TASK GOAL:
Copy the lines exactly. Begin at the first line of the data and stop after the line with "(((s.withHidden r).drawing_drawn px".

========================================================================

theorem writeAll_withHidden (as : List Nat) (bs : List Byte) :
    writeAll (s.withHidden r) as bs = (writeAll s as bs).map (State.withHidden · r) := by
  induction as generalizing s bs with
  | nil => cases bs <;> rfl
  | cons a as ih =>
    cases bs with
    | nil => rfl
    | cons b bs =>
      by_cases ha : a < 4096
      · simp only [writeAll, memWrite, if_pos ha, writeByte_withHidden, ih]
      · simp only [writeAll, memWrite, if_neg ha, Except.map]

theorem storeBytes_withHidden (v : Nat) (bs : List Byte) :
    storeBytes (s.withHidden r) v bs = (storeBytes s v bs).map (State.withHidden · r) := by
  have hc : (s.withHidden r).cfg = s.cfg := rfl
  unfold storeBytes
  rw [hc]
  cases formAddrs s.cfg v bs.length with
  | error e => rfl
  | ok as => exact writeAll_withHidden s r as bs

/-! ### Drawing: the pixels and the collision do not depend on the dirty flags -/

theorem drawing_withHidden_fb (px py : Nat) (rows : List Byte) :
    ((s.withHidden r).drawing px py rows).fb = (s.drawing px py rows).fb :=
  Grid.ext fun x y hs =>
    (((s.withHidden r).drawing_drawn px py rows).fb x y hs).trans ((s.drawing_drawn px py rows).fb x y hs).symm

theorem drawing_withHidden_coll (px py : Nat) (rows : List Byte) :
    ((s.withHidden r).drawing px py rows).coll = (s.drawing px py rows).coll :=
  Bool.eq_iff_iff.mpr (((s.withHidden r).drawing_coll px py rows).trans (s.drawing_coll px py rows).symm)

theorem sameForProgram_drawSprite (px py : Nat) (rows : List Byte) :
    SameForProgram (drawSprite s px py rows) (drawSprite (s.withHidden r) px py rows) := by
  unfold drawSprite State.setDisplay
  rw [drawing_withHidden_fb, drawing_withHidden_coll]
  rfl

end

/-! ### How an instruction ends -/

/-- If the first outcome is a next state, the second is one of the same event that a program cannot tell from it. -/
def Follows (o o' : Outcome) : Prop :=
  ∀ s', o = .next s' → ∃ t', o' = .next t' ∧ SameForProgram s' t' ∧ t'.event = s'.event

section
variable {s t : State}

theorem Follows.next (h : SameForProgram s t) (e : Event) : Follows (.next (s.setEvent e)) (.next (t.setEvent e)) := by
  rintro _ ⟨⟩
  exact ⟨_, rfl, h.setEvent e, rfl⟩

theorem Follows.raise (h : SameForProgram s t) (e : Event) : Follows (raise e s) (raise e t) := .next h e

theorem Follows.complete (h : SameForProgram s t) : Follows (complete s) (complete t) := .next h .evNone

theorem Follows.fault (f : Fault) : Follows (.fault f) (.fault f) := by
  rintro _ ⟨⟩

theorem Follows.ite {c : Prop} [Decidable c] {o₁ o₁' o₂ o₂' : Outcome} (h₁ : Follows o₁ o₁') (h₂ : Follows o₂ o₂') :
    Follows (if c then o₁ else o₂) (if c then o₁' else o₂') := by
  split
  · exact h₁
  · exact h₂

/-- Both commit what they compute from the same result, or both raise the same event. -/
theorem Follows.commit {α : Type} (h : SameForProgram s t) (e : Except Event α) {f g : α → State}
    (hfg : ∀ a, SameForProgram (f a) (g a)) : Follows (commit s (e.map f)) (commit t (e.map g)) := by
  cases e with
  | error e => exact .raise h e
  | ok a => exact .complete (hfg a)

end

/-! ### Every instruction, and the tick -/

section
variable (s r : State)

theorem skipIf_follows (c : Bool) : Follows (complete (s.skipIf c)) (complete ((s.withHidden r).skipIf c)) := by
  rw [skipIf_withHidden]
  exact .complete rfl

theorem execRet_follows : Follows (execRet s) (execRet (s.withHidden r)) :=
  .ite (.ite (.raise (sameForProgram_withHidden s r) _) (.complete rfl)) (.fault _)

theorem callWithFullStack_follows (nnn : Word) :
    Follows (callWithFullStack nnn s) (callWithFullStack nnn (s.withHidden r)) := by
  have hc : (s.withHidden r).cfg = s.cfg := rfl
  unfold callWithFullStack
  rw [hc]
  split
  · exact .raise (sameForProgram_withHidden s r) _
  · exact .next (sameForProgram_withHidden (s.jump nnn.toNat) r) _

========================================================================

RESULT OF THIS EXERCISE:
theorem writeAll_withHidden (as : List Nat) (bs : List Byte) :
    writeAll (s.withHidden r) as bs = (writeAll s as bs).map (State.withHidden · r) := by
  induction as generalizing s bs with
  | nil => cases bs <;> rfl
  | cons a as ih =>
    cases bs with
    | nil => rfl
    | cons b bs =>
      by_cases ha : a < 4096
      · simp only [writeAll, memWrite, if_pos ha, writeByte_withHidden, ih]
      · simp only [writeAll, memWrite, if_neg ha, Except.map]

theorem storeBytes_withHidden (v : Nat) (bs : List Byte) :
    storeBytes (s.withHidden r) v bs = (storeBytes s v bs).map (State.withHidden · r) := by
  have hc : (s.withHidden r).cfg = s.cfg := rfl
  unfold storeBytes
  rw [hc]
  cases formAddrs s.cfg v bs.length with
  | error e => rfl
  | ok as => exact writeAll_withHidden s r as bs

/-! ### Drawing: the pixels and the collision do not depend on the dirty flags -/

theorem drawing_withHidden_fb (px py : Nat) (rows : List Byte) :
    ((s.withHidden r).drawing px py rows).fb = (s.drawing px py rows).fb :=
  Grid.ext fun x y hs =>
    (((s.withHidden r).drawing_drawn px py rows).fb x y hs).trans ((s.drawing_drawn px py rows).fb x y hs).symm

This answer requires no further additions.